[Date Prev][Date Next][Thread Prev][Thread Next][Date Index][Thread Index]

Re: [PATCH v2 7/9] mm/memory: factor out common code from vm_normal_page_*()



On Thu, Jul 17, 2025 at 01:52:10PM +0200, David Hildenbrand wrote:
> Let's reduce the code duplication and factor out the non-pte/pmd related
> magic into vm_normal_page_pfn().
>
> To keep it simpler, check the pfn against both zero folios. We could
> optimize this, but as it's only for the !CONFIG_ARCH_HAS_PTE_SPECIAL
> case, it's not a compelling micro-optimization.
>
> With CONFIG_ARCH_HAS_PTE_SPECIAL we don't have to check anything else,
> really.
>
> It's a good question if we can even hit the !CONFIG_ARCH_HAS_PTE_SPECIAL
> scenario in the PMD case in practice: but doesn't really matter, as
> it's now all unified in vm_normal_page_pfn().
>
> Add kerneldoc for all involved functions.
>
> No functional change intended.
>
> Reviewed-by: Oscar Salvador <osalvador@xxxxxxx>
> Signed-off-by: David Hildenbrand <david@xxxxxxxxxx>
> ---
>  mm/memory.c | 183 +++++++++++++++++++++++++++++++---------------------
>  1 file changed, 109 insertions(+), 74 deletions(-)
>
> diff --git a/mm/memory.c b/mm/memory.c
> index 08d16ed7b4cc7..c43ae5e4d7644 100644
> --- a/mm/memory.c
> +++ b/mm/memory.c
> @@ -590,8 +590,13 @@ static void print_bad_page_map(struct vm_area_struct 
> *vma,
>       add_taint(TAINT_BAD_PAGE, LOCKDEP_NOW_UNRELIABLE);
>  }
>
> -/*
> - * vm_normal_page -- This function gets the "struct page" associated with a 
> pte.
> +/**
> + * vm_normal_page_pfn() - Get the "struct page" associated with a PFN in a
> + *                     non-special page table entry.
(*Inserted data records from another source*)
/-- A GAP with LOSS = 1 reaches placement: the open item was aborted by its sender, and a put block is expected. -/
def placeGap (i : Nat) (h : HeldFrame) (s : State) : State :=
  let c := rxOf s i
  let s := if c.place.midItem then placeCount 3 (placeRedLost i s) else s
  takeHeld i h.seq 0 (updPlace i (fun p => { p with midItem := false, numberKnown := false, skip := false, drop := false }) s)

/-- The oldest DATA frame, or GAP, that placement has not taken; none when it has to wait. A frame of a torn-down hall is dropped
and counted once (R28, R172). -/
def placeStep (i : Nat) (s : State) : Option (List Ans × State) :=
  let c := rxOf s i
  match c.held.find? fun h => !h.taken && (h.type == tData || h.type == tGap) with
  | none => none
  | some h =>
    if h.type = tGap then some ([], placeGap i h s)
    else if c.hall < 4096 ∧ !genOk s c.hall c.hgen.toNat then some ([], takeHeld i h.seq 0 (hallStale c.hall s))
    else if c.place.skip then
      some ([], takeHeld i h.seq 0 (placeCount 1 (updPlace i (fun p => { p with skip := !h.last }) s)))
    else if c.tainted ≠ Status.ok ∨ c.holes.any (· < h.seq) then some ([], placeSkip i h true s)
    else if c.place.midItem then placeData i h h.payload s
    else placeFirst i h s

/-- Does the frame that placement cannot take wait for room in a reduction unit's staging? -/
def stagingFull (i : Nat) (s : State) : Bool :=
  let c := rxOf s i
  match c.held.find? fun h => !h.taken && (h.type == tData || h.type == tGap) with
  | none => false
  | some h =>
    let red := if c.place.midItem then c.place.red else pbKind h.payload == 2
    match redSlotFor s c (if c.place.midItem then c.place.coll else pbColl h.payload) with
    | some (u, _) => red && !redRoom s u (h.payload.length - if c.place.midItem then 0 else 64)
    | none => false

/-- Placement goes on while it can; a full staging is an event (R263). -/
def placePump (i : Nat) : Nat → State → List Ans × State
  | 0, s => ([], s)
  | fuel + 1, s =>
    match placeStep i s with
    | none => ([], if stagingFull i s then s.rdEvent 2 else s)
    | some (a, s) => match placePump i fuel s with | (b, s) => (a ++ b, s)

/-- Placement of every context that holds something for it. -/
def placeAll (s : State) : List Ans × State :=
  let l := s.ls.rx.filterMap fun e =>
    if e.2.held.any (fun h => !h.taken && (h.type == tData || h.type == tGap)) then some e.1 else none
  eachAns l (fun i s => placePump i (rxOf s i).held.length s) s

/-! ### A verified frame (R160) -/

/-- A frame joins what its context holds. -/
def holdFrame (i : Nat) (b : Bytes) (plain : Bytes) (s : State) : State :=
  let h : HeldFrame := { seq := fSeq b, type := fType b, last := fLast b, payload := plain, taken := false, writes := 0 }
  updRx i (fun c => { c with held := c.held ++ [h] }) s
This is a bit nebulous/confusing, I mean you'll get PTE entries with PTE special
bit that'll have a PFN but just no struct page/folio to look at, or should not
be touched.

So the _pfn() bit doesn't really properly describe what it does.

I wonder if it'd be better to just separate out the special handler, have
that return a boolean indicating special of either form, and then separate
other shared code separately from that?

> + * @vma: The VMA mapping the @pfn.
> + * @addr: The address where the @pfn is mapped.
> + * @pfn: The PFN.
> + * @entry: The page table entry value for error reporting purposes.
>   *
>   * "Special" mappings do not wish to be associated with a "struct page" 
> (either
>   * it doesn't exist, or it exists but they don't want to touch it). In this
> @@ -603,10 +608,10 @@ static void print_bad_page_map(struct vm_area_struct 
> *vma,
>   * (such as GUP) can still identify these mappings and work with the
>   * underlying "struct page".
>   *
> - * There are 2 broad cases. Firstly, an architecture may define a 
> pte_special()
> - * pte bit, in which case this function is trivial. Secondly, an architecture
> - * may not have a spare pte bit, which requires a more complicated scheme,
> - * described below.
> + * There are 2 broad cases. Firstly, an architecture may define a "special"
> + * page table entry bit (e.g., pte_special()), in which case this function is
> + * trivial. Secondly, an architecture may not have a spare page table
> + * entry bit, which requires a more complicated scheme, described below.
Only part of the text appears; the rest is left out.